Some african tribes mark the start of a young man's adulthood when he kills his first lion.
The world is littered with various ways of signifying the commencement from childhood to adulthood.
I, however, bought a tux.
Now I feel like a goddamn grown-up fer sure!
Actually, I feel more like James Bond than anything else. The Sean Connery James Bond, that is. Not the pussy Roger Moore James Bond. (Yes - he was the first Bond to wear a leisure suit!) If I were tall and skinny, I could probably hang with feeling like the Pierce Brosnan Bond, too. But (as far as I'm concerned) Sean is the standard.
Anyway, I now own a tux.
All my life, I have pretty much been a slob. Comfort has been the watchword with me. When I was on the road all the time, it was either sweats or jeans during the day, and then other jeans or (during the metal band years) leathers on stage. FYI - I was never one of these "put-on-all-the-shit-you-wear-on-stage-and-go-to-the-mall" kind of guys. I have to establish a little credibility here... As we got older and advanced into the "not-getting-paid-shit-to-travel-everywhere-and-play-your-own-music-instead-of-covers" scene, I found that whatever I was wearing during the drive to the gig was what I was wearing that night. Convenience has a name, too...
Once I "retired" from the music biz and started working "real jobs", I became aware of an idea known as a "dress code" (or "duress code" as I called it).
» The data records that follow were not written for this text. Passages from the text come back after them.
/-- The turn of a step that writes a string, adds an entry and keeps the code. -/
theorem lzwGrow_leads {code free : Nat} (hle : code ≤ free) (hcode : code < 256 ∨ 259 ≤ code) :
    LeadsLzw (FreeAt free) DictionaryForm (do
      lzwOutput code free
      lzwInsert
      modify fun s => { s with lzw := { s.lzw with prevCode := some (toWord code) } }
      pure code) :=
  (lzwOutput_leads (freeAt_emitStable free) code free).bind fun _ => (lzwInsert_leads free).bind fun _ =>
    Sim.bind (leads_update fun _ hs => Inserted.withCode hs hle hcode) fun _ => .pure _

theorem lzwStep_leads : LeadsLzw DictionaryForm DictionaryForm lzwStep := by
  refine leads_register fun s n hs hn => (lzw_frame (rd_changes n)).bind fun code => ?_
  refine Sim.branch (fun _ => .raise _) fun _ => Sim.branch (fun _ => lzwRestart_leads.bind fun _ => .pure _) fun _ =>
    Sim.branch (fun _ => ?_) fun _ => leads_known fun free => Sim.branch (fun _ => .raise _) fun hle => ?_
  · exact Sim.bind (leads_update fun _ ht => DictionaryForm.widened ht (hs.1.width hn)) fun _ => .pure _
  · exact lzwGrow_leads (Nat.not_lt.1 hle) (by omega)

theorem blzwSequence_leads : LeadsLzw DictionaryForm DictionaryForm blzwSequence := by
  have clear : LeadsLzw DictionaryForm DictionaryForm (modify fun s => { s with lzw := Lzw.unset }) :=
    leads_update fun _ _ => dictionaryForm_unset
  refine (lzw_frame commonSetup_changes).bind fun _ => clear.bind fun _ =>
    (lzw_frame (fcurConsume_changes 4)).bind fun _ => (lzw_frame (chunkByte_changes _)).bind fun _ =>
    (lzw_frame (chunkByte_changes _)).bind fun _ => (lzw_frame (chunkByte_changes _)).bind fun _ =>
    (lzw_frame (chunkByte_changes _)).bind fun _ => ?_
  refine (lzwSetup_leads _ _).bind fun _ => lzwRestart_leads.bind fun _ => leads_get fun _ _ =>
    Sim.bind (turnLoop_stays sameWith_progress ?_ (lzwStep_leads.bind fun _ => .pure _) _) fun _ =>
      lzw_frame macroEnd_changes
  exact (lzw_frame fwrEof_changes).bind fun _ => .pure _

theorem bodyOf_dictionary {i : Instr} (hi : .dictionary ∈ writesOf i) :
    LeadsLzw DictionaryForm DictionaryForm (bodyOf i) := by
  cases i with
  | instReset => exact .pure _
  | lzwSetup =>
    exact (lzw_frame readArg0_changes).bind fun _ => (lzw_frame readArg1_changes).bind fun _ => lzwSetup_leads _ _
  | lzwRestart => exact lzwRestart_leads
  | lzwStep => exact lzwStep_leads.bind fun _ => lzw_frame (setRes0_changes _)
  | decompressBlzw => exact blzwSequence_leads
  | _ => exact absurd hi (by simp [writesOf])

theorem step_dictionary : ∀ s t : State, DictionaryForm s.lzw → step s = .next t → DictionaryForm t.lzw :=
  unit_step (by decide) (lzw_speaks DictionaryForm) dictionaryForm_unset
    (fun d k c s => (errorEntry_lzw d k c s).symm ▸ dictionaryForm_unset) fun _ => bodyOf_dictionary
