/-- Settles O16: `RET` finds on top what `CALL` has just pushed there. -/
theorem callThenReturnComesBack : Obligations.CallThenReturnComesBack := by
  intro s nnn h
  obtain ⟨t, ht, hframe, hsp, hstack⟩ := callPushesReturnAddress s nnn h
  have hpos : t.sp ≠ 0 := fun h0 => by rw [h0] at hsp; exact absurd hsp (by simp)
  have htop : t.getStack t.sp = s.pcPlus 2 := (hstack t.sp).trans (if_pos hsp)
  have hback : BitVec.ofNat 4 (t.sp.toNat - 1) = s.sp := by
    rw [hsp, Nat.add_sub_cancel, BitVec.ofNat_toNat, BitVec.setWidth_eq]
  refine ⟨t, _, ht, returnPopsAddress t hpos, ?_, fun k hk => (hstack k).trans (if_neg hk)⟩
  rw [htop, hback, hframe]

end Sys2Proof.Machine
end

section
/-! PROOFS. The collision flag of `DRW` (44_display.md R143). -/

namespace Sys2Proof.Machine

theorem State.getV_withSprite_flag (s : State) (x y n : Nibble) :
    (s.withSprite x y n).getV 0xF = flagByte (s.spriteCanvas x y n).2 := State.getV_setV_self _ vfIndex _

/-- Settles O29: the flag is the canvas's collision as a byte. -/
theorem spriteSetsCollisionFlag : Obligations.SpriteSetsCollisionFlag := by
  intro s x y n h
  refine ⟨_, exec_drw_inside h x y, (s.getV_withSprite_flag_eq_one_iff x y n).2, fun hno => ?_⟩
  have hmiss : (s.spriteCanvas x y n).2 = false := Bool.eq_false_iff.2 (mt (s.spriteCanvas_hit x y n).1 hno)
  rw [State.getV_withSprite_flag, hmiss]
  rfl

end Sys2Proof.Machine
end

section
/-! PROOFS. The states that no Step changes (70_reset_and_hazards.md R233). -/

namespace Sys2Proof.Machine

theorem State.raise_ne {s : State} (h : s.fault = none) (c : Fault) : s.raise c ≠ s := fun he =>
  absurd ((congrArg State.fault he).trans h) nofun

theorem addr_add_two_ne (a : Addr) : a + 2 ≠ a := by bv_omega

theorem addr_add_four_ne (a : Addr) : a + 4 ≠ a := by bv_omega

/-- A completion that changes nothing is a jump to itself: every other moves `PC` or, for `CALL` and `RET`, `SP`. -/
theorem Completes.selfJump {s t : State} {i : Instr} (h : Completes s i t) (ht : t = s) : s.selfJump i = true := by
  have hpc : t.pc = s.pc := congrArg State.pc ht
  have hsp : t.sp = s.sp := congrArg State.sp ht
  cases h with
  | jp | jpV0 => exact beq_iff_eq.2 hpc
  | ret => exact absurd hsp (show s.sp - 1 ≠ s.sp by bv_omega)
  | call => exact absurd hsp (show s.sp + 1 ≠ s.sp by bv_omega)
  | skip _ c =>
    cases c with
    | false => exact absurd hpc (addr_add_two_ne s.pc)
    | true => exact absurd hpc (addr_add_four_ne s.pc)
  | dump =>
    rw [State.dumpTo_eq] at hpc
    exact absurd hpc (addr_add_two_ne s.pc)
  | load =>
    rw [State.loadFrom_eq] at hpc
    exact absurd hpc (addr_add_two_ne s.pc)
  | _ => exact absurd hpc (addr_add_two_ne s.pc)

theorem selfJump_of_exec_self {s : State} {i : Instr} (hs : s.fault = none) (h : exec i s = .next s) :
    s.selfJump i = true := by
  rcases exec_cases h with ⟨c, -, hc⟩ | ⟨-, hc⟩
  · exact absurd hc.symm (State.raise_ne hs c)
  · exact hc.selfJump rfl

theorem State.jump_pc_self (s : State) : s.jump s.pc = s := rfl

theorem exec_of_selfJump {s : State} {i : Instr} (h : s.selfJump i = true) : exec i s = .next s := by
  cases i with
  | jp nnn => rw [exec_jp, beq_iff_eq.1 h, State.jump_pc_self]
  | jpV0 nnn => rw [exec_jpV0, beq_iff_eq.1 h, State.jump_pc_self]
  | _ => exact absurd h Bool.false_ne_true

/-- Settles O56: a Step of a Running block leaves the state as it is only through an instruction that does. -/
theorem quiescentStatesAreThese : Obligations.QuiescentStatesAreThese := by
  intro s
  constructor
  · intro h
    rcases step_cases s with ⟨hr, -⟩ | ⟨hr, -, he⟩ | ⟨hr, hp, he⟩
    · exact (not_and_or.1 hr).imp_right .inl
    · exact absurd (Host.Outcome.next.inj (he.symm.trans h)) (State.raise_ne hr.1 _)
    · exact .inr (.inr ⟨hr, hp, selfJump_of_exec_self hr.1 (he.symm.trans h)⟩)
  · rintro (hf | hw | ⟨hr, hp, hj⟩)
    · exact step_of_not_running fun hr => hf hr.1
    · exact step_of_not_running fun hr => hw hr.2
    · exact (step_of_running hr hp).trans (exec_of_selfJump hj)

end Sys2Proof.Machine
end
The code was that whatever was most uncomfortable wear became that which you would wear. But that also brought about the advent of "casual Friday". This meant that on Friday, you could be more "casual", relatively. So if everyday dress was slacks and tie, on Friday you could wear slacks and polo. If everyday were "business casual", Friday could even mean blue jeans.
What I learned over the years was how to squeeze every ounce of casual out of "casual Friday". At one job that I kept for 7 years, I was down to sweats and tanks on Friday. I have a knack for making myself very indespensable at a job, which helps lower the veil of blindness over the eyes of the bosses. This also helps me get away with growin the hair back out, etc...
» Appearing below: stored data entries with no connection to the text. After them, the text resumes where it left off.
/-- A task node descriptor (R318) with its successor list (R319). -/
structure NodeDesc where
  mask : Word32
  prio : Fin 8
  bounded : Bool
  phase : Fin 8
  domain : Fin 16
  unitClass : Fin 8
  repl : Bool
  flow : Option (Fin 256)
  budget : Nat
  waitTo : Nat
  succ : List (Fin 4096 × Fin 32)
deriving DecidableEq, Repr

/-- A task node as the image holds it (R318): the four words of its descriptor and its successor list (R319). -/
structure NodeWords where
  w0 : Word32
  w1 : Word32
  w2 : Word32
  w3 : Word32
  succ : List (Fin 4096 × Fin 32)
deriving DecidableEq, Repr

/-- How the dataflow graph reads a stream (R55), and what the image declares of it. period is the nominal sample period
in ticks (R99); slice is the slice capacity of a lidar stream (R93), mac and udp its source address and port (R72) and points
its point descriptor (R81); bytes is the length of an IMU burst (R83); setup the strings that a GNSS port's transmit line
sends at start (R85); ring the data address and length of the stream's snapshot ring or ingress buffer (R91). -/
structure StreamDecl where
  readSnap : Bool
  readEpoch : Bool
  period : Nat
  slice : Nat
  mac : BitVec 48
  udp : BitVec 16
  points : Option PtDesc
  bytes : Nat
  checksum : Bool
  terminator : Nmea
  setup : List Byte
  ring : Nat × Nat
deriving DecidableEq, Repr

/-- An acceptance filter (R507). name is an entry of the NAME table, used on the ISOBUS port (R514). -/
structure CanFilter where
  port : Fin 4
  ident : BitVec 29
  mask : BitVec 29
  pgn : BitVec 18
  name : Option (Fin 64)
  stream : Fin 36
deriving DecidableEq, Repr

/-- A binding of a vehicle-bus sender to a client (R526). -/
structure Binding where
  port : Port
  reqId : BitVec 29
  ansId : BitVec 29
  name : Option (Fin 64)
  client : Nat
deriving DecidableEq, Repr

/-- A permanent obstacle of the field prior (R622), lengths in 1/4096 m. A box's yaw is a 16-bit binary angle. -/
inductive PriorShape where
  | cylinder (cx cy : Int) (radius : Nat) (zlo zhi : Int)
  | box (cx cy : Int) (hx hy : Nat) (yaw : BitVec 16) (zlo zhi : Int)
deriving DecidableEq, Repr

/-- A crop zone (R622): its polygon and its pass-through height in 1/128 m. -/
structure CropZone where
  poly : List (Int × Int)
  pass : Nat
deriving DecidableEq, Repr

/-- One grid entry of the prior (R622): the field-frame column, and its height and cost where present. -/
structure PriorCol where
  i : Int
  j : Int
  height : Option Int
  cost : Option Nat
deriving DecidableEq, Repr

/-- One chunk of a field prior as the map loader converts it (R136, R351, R622). -/
structure PriorChunk where
  cols : List PriorCol
  zones : List CropZone
  shapes : List PriorShape
  keepOut : List (List (List (Int × Int)))
deriving DecidableEq, Repr
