/-- A node in a ready queue with the tick at which it entered it (R321). -/
structure ReadyEnt where
  node : Nat
  entered : Tick
deriving DecidableEq, Repr

/-- A granted task (R324, R331). wait is the tick from which it waits, if it waits (R330); item is the flow item that
the grant consumes; block the first index and the length of a sweep block (R216); taint the DOUBT_FLAGS that the task's outputs
carry (R159, R170, R382). -/
structure Grant where
  unit : Nat
  node : Nat
  time : Tick
  wait : Option Tick
  item : Option (Nat × Nat)
  block : Option (Nat × Nat)
  taint : BitVec 16
deriving DecidableEq, Repr

/-- A lease (R333, R334). revoking says that a revocation waits for the holder's confirmation (R336). -/
structure Lease where
  cls : Nat
  res : Nat
  holder : Nat
  domain : Nat
  time : Tick
  revoking : Bool
deriving DecidableEq, Repr

/-- An item of an ordered flow in its reorder window (R327 to R329). lostOn is the unit on which it was lost. -/
structure FlowItem where
  flow : Nat
  seq : Nat
  entered : Tick
  complete : Bool
  void : Bool
  losses : Nat
  lostOn : Option Nat
deriving DecidableEq, Repr

/-- One ordered flow: the next sequence number to enter and the next to be released. -/
structure FlowSt where
  next : Nat
  release : Nat
deriving DecidableEq, Repr

/-- The outcome of a supplied record, as a corridor watch compares it (R347). -/
inductive RecOutcome where
  | free | contact | unresolved
deriving DecidableEq, Repr

/-- A pending request of kinds 0 to 2 (R342 to R347). from is the first frame that considers it. -/
structure PendReq where
  client : Nat
  kind : Nat
  tag : Word32
  arg : Word32
  port : Port
  recs : List Cand
  goal : Option Goal
  received : Tick
  first : FrameNo
  indices : List (Option Nat)
  active : Bool
  lastOut : List RecOutcome
  lastAns : FrameNo
  answered : Bool
deriving DecidableEq, Repr

/-- A checkpoint slot (R353). partials holds the partial lists of a long row's pieces done so far (R279). -/
structure Ckpt where
  seq : Nat
  crcOk : Bool
  frame : FrameNo
  units : Nat
  partials : List (List Nat)
deriving DecidableEq, Repr

/-- States of a long operation (R356). -/
inductive OpState where
  | queued | running | suspending | suspended | cancelling | done | cancelled | failed | revoked
deriving DecidableEq, Repr

/-- A long-operation context (R351 to R356). unitStart is set while a work unit is open: from its first task on, which started
says has begun, it is the tick of that task's start (R352). -/
structure LongOp where
  ctx : Nat
  client : Nat
  op : Nat
  state : OpState
  port : Port
  tag : Word32
  params : List Byte
  unitsDone : Nat
  unitsTotal : Nat
  slots : List Ckpt
  abandons : Nat
  notBefore : FrameNo
  unitStart : Option Tick
  started : Bool
  cancelledAt : Option Tick
deriving DecidableEq, Repr

/-- An answer that the Conductor sends (R348). -/
structure Answer where
  client : Nat
  kind : Nat
  status : Nat
  tag : Word32
  frame : FrameNo
  port : Port
  body : List (BitVec 64)
  flags : Nat
  report : Option (List Nat)
deriving DecidableEq, Repr

/-- A context of a segment engine (R357 to R360). -/
structure SegCtx where
  ctx : Nat
  prio : Nat
  owner : Nat
  keySlot : Nat
  offset : Nat
  bytesLeft : Nat
deriving DecidableEq, Repr

/-- A DMA transfer at a memory port (R362): the next destination address and the bytes that have still to move. -/
structure DmaXfer where
  port : Nat
  channel : Nat
  dst : Nat
  left : Nat
deriving DecidableEq, Repr

/-- A revocation (R27, R336): the resource, its holder and the tick at which the revocation took effect. -/
structure Revoked where
  cls : Nat
  res : Nat
  holder : Nat
  tick : Tick
deriving DecidableEq, Repr

/-- The Conductor (chapter 10). rowList is the selection over the last long row that was finished (R279); revoked lists the
last revocation of each resource. -/
structure CndSt where
  nodes : Tab NodeRun
  ready : List ReadyEnt
  pulls : List Nat
  grants : List Grant
  leases : List Lease
  leaseWaits : List (Nat × Nat × Tick)
  flows : Tab FlowSt
  items : List FlowItem
  reqs : List PendReq
  answers : List Answer
  ops : List LongOp
  crypto : List SegCtx
  cryptoLast : Nat
  mapld : List SegCtx
  mapldLast : Nat
  halted : List Nat
  outOfService : List Nat
  retired : List Nat
  releasing : List Nat
  nextBlock : Nat
  dma : List DmaXfer
  rowList : List Nat
  revoked : List Revoked
deriving DecidableEq, Repr

/-- The arbitration of mutual-exclusion elements (R35): for each resource the port that won and the port that is next. -/
structure ArbSt where
  resource : Nat
  winner : Nat
  next : Nat
deriving DecidableEq, Repr

/-- The FIFOs between the clocked interfaces and the core (R36): how many entries each interface has filled in the tick named. -/
structure FifoSt where
  tick : Tick
  used : Tab Nat
deriving DecidableEq, Repr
You guessed it... I'm just a big, dumb kid! But not anymore! I. Have. A tux! Woohoo!
During the last 10-12 years, I really let myself go. I was hovering around 300 lbs. Then (long story short) I dropped down to 210 and found that my only good suit could not be altered enough to fit me. No big deal for the nonce, as I wasn't planning on going to any funerals or suit-requiring gigs.
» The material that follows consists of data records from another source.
/-- Sends a payload on a Woad channel while the link is up and the session keys exist, with the next values of CTR of the
channel (R436 to R439). out makes the output of the first CTR and the transport messages. -/
def sendSealed (chan ty : Nat) (payload : List Byte) (out : Nat → List (List Byte) → Output) (s : State) : State :=
  if !s.twin.linkUp || !s.twin.session then s
  else
    let c := s.twin.txCtr.getD chan 0 + 1
    let ms := woadMessages (woadKey s.twin.keys chan (ownDir s)) chan ty c payload
    send (out c ms) { s with twin := { s.twin with txCtr := modAt chan (fun x => x + ms.length) s.twin.txCtr } }

/-- Sends a message on a Woad channel (R436 to R440). HELLO is sent in clear with CTR 0 (R437). -/
def sendWoad (chan : Nat) (m : WoadMsg) (s : State) : State :=
  let p := woadPayload s.fuse.deviceId m
  match m with
  | .hello _ _ => if !s.twin.linkUp then s else send (.woad 0 0 m [clearHello p]) s
  | _ => sendSealed chan (woadType m) p (fun c ms => .woad chan c m ms) s

/-- R456: a device that records a fatal event while in PAIRED_A sends ABDICATE and stops transmitting on the guidance
segment. code is CODE of the record. -/
def abdicate (code : Nat) (s : State) : State :=
  if s.twin.pair = .pairedA then
    sendWoad 0 (.abdicate s.frame.num code) { s with twin := { s.twin with silent := true } }
  else s

/-- A fatal event (R15, R408, R456): its record, FAULT_N and SAFE_STOP_N. -/
def fatal (e : Event) (s : State) : State :=
  abdicate (e.cls * 256 + e.ev) (assertSafeStop (assertFaultN (report { e with sev := .fatal } s)))

/-- The device runs: between the release of reset and a halt or the loss of power. -/
def running (s : State) : Bool := s.pwr.phase = .running

/-- What happens only while the device runs; otherwise nothing does. -/
def live (s : State) (f : State → State) : State := if running s then f s else s

/-- The fabric under the Conductor works: no restart has it halted (R412, step 1). -/
def fabricUp (s : State) : Bool :=
  running s && match s.safe.restart with
    | some r => r.phase = .warmUp
    | none => true

/-- What happens only while the fabric works. -/
def fabric (s : State) (f : State → State) : State := if fabricUp s then f s else s

/-! ## Units (R22, R25, R26) -/

/-- UNIT of CND_OVR_CAP for a sweep tile. -/
def tileUnit (t : TileId) : Nat := t.c.val * 8 + t.t.val

/-- A unit is out of service: quarantined, out of service or retired. -/
def outOfService (s : State) (u : Nat) : Bool := s.cnd.outOfService.contains u

/-- The domain that owns a unit: the domain map for tiles, domain 0 for lanes and other sequencers. -/
def unitDomain (s : State) (u : Nat) : Nat :=
  if u < 64 then fld s (F.SWP_TILE_DOMAIN_DOMAIN (u / 8)) / 2 ^ (4 * (u % 8)) % 16
  else if u < 72 then fld s (F.INF_TILE_STAT_DOMAIN (u - 64))
  else 0

/-- The status bits that show a unit's quarantine or its being out of service; a change of the Solver lanes in service is a
warning (R316). -/
def showService (u : Nat) (out : Bool) (s : State) : State :=
  if u < 64 then
    setMaskBit (F.SWP_STW_QUAR_QUAR (u / 8)) (u % 8) out
      (setMaskBit (F.SWP_STW_STAT_QUAR (u / 8)) (u % 8) out
        (setFld (F.SWP_TILE_STAT_STATE (u / 8) (u % 8)) (if out then 3 else 0) s))
  else if u < 72 then setFld (F.INF_TILE_STAT_STATE (u - 64)) (if out then 3 else 0) s
  else if u < 76 then
    let t := setMaskBit F.SLV_STAT_IN_SERVICE (u - 72) (!out) s
    if fld t F.SLV_STAT_IN_SERVICE = fld s F.SLV_STAT_IN_SERVICE then t else report (uncoded .laneService u .warning) t
  else s

/-! ## Leases (R26, R27, R333 to R336) -/

/-- The number of leases held shows in CND_LEASE_STAT. -/
def showLeases (s : State) : State := setFld F.CND_LEASE_STAT_USED s.cnd.leases.length s

/-- The run-time state of a node that nothing has touched. -/
def NodeRun.idle : NodeRun := { flags := 0, ready := 0, affinity := none, taint := 0 }

/-- The run-time state of a node. -/
def nodeRun (s : State) (n : Nat) : NodeRun := tabGet NodeRun.idle s.cnd.nodes n

/-- The state with a node's run-time state replaced. -/
def setNode (n : Nat) (r : NodeRun) (s : State) : State :=
  { s with cnd := { s.cnd with nodes := tabPut NodeRun.idle s.cnd.nodes n r } }

/-- A node's descriptor from its four words (R318). -/
def nodeOf (w : NodeWords) : NodeDesc :=
  let b := fun (x : Word32) (hi lo : Nat) => bitsOf x.toNat hi lo
  { mask := w.w0, prio := Fin.ofNat 8 (b w.w1 31 29), bounded := w.w1.getLsbD 28, phase := Fin.ofNat 8 (b w.w1 27 25)
    domain := Fin.ofNat 16 (b w.w1 24 21), unitClass := Fin.ofNat 8 (b w.w1 20 18), repl := w.w1.getLsbD 17
    flow := if w.w1.getLsbD 16 then some (Fin.ofNat 256 (b w.w1 15 8)) else none
    budget := b w.w2 31 16, waitTo := b w.w3 31 15, succ := w.succ }

/-- The nodes of the dataflow graph, by number. -/
def imageNodes (s : State) : List (Nat × NodeDesc) := s.image.nodes.map fun n => (n.1, nodeOf n.2)

/-- The descriptor of a node (R318). -/
def nodeDesc (s : State) (n : Nat) : Option NodeDesc := (s.image.nodes.find? fun x => x.1 = n).map fun x => nodeOf x.2

/-- R321: a node enters the queue at its tail; nodes of one tick stand in order of node number. -/
def insertReady (e : ReadyEnt) : List ReadyEnt → List ReadyEnt
  | [] => [e]
  | x :: xs => if x.entered = e.entered ∧ e.node < x.node then e :: x :: xs else x :: insertReady e xs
That was also before I met a girl that has become the object of my affection. She is stylishly hip, but also doesn't care if I dress like a tramp cyclist or homeless guy. In some freaky, quirky twist, that has made me want to "clean up nice" somewhat as well. And while I will never be one of these GQ model guys, I have begun to make something somewhat akin to an effort to, on occasion, attempt to portray myself as someone that doesn't make the average passerby feel sorry for the girl walking next to me. It's an odd feeling to have.
So anyway, since I have finally come to a weight that is probably where I will be staying, I decided to go ahead and get a new suit (since even the magic tailor Al couldn't bring the old one in enough to not look like somone had autopsied me while wearing it). A blue one. I am also having to learn a little about things like "what goes with what". She is infinitely patient with me. And while those who know me think I may be selling out, I have found that I really enjoy the moments when I appear all shorn and natty and her eyes pop open and she makes comments on how good I look. It's amazing.
However, while dressing up in a suit is nice, I still prefer a tux. A good tux makes you feel like you will be having sex before the sun rises again! Plus, I have made 2 trips to the opera as of last month, and an outing to the ballet is next week. I could have saved myself a little dough if I had bought this in October. So it's really a fiscal statement more than a stylish statement, I guess.
But it's a really cool thing to own. I feel almost like I did when I bought my house! How strange is that? But the really good part is that now, when I go to any function and run into other people wearing tuxedos, I can glance down my nose at them, roll my eyes and murmer quietly - "rental".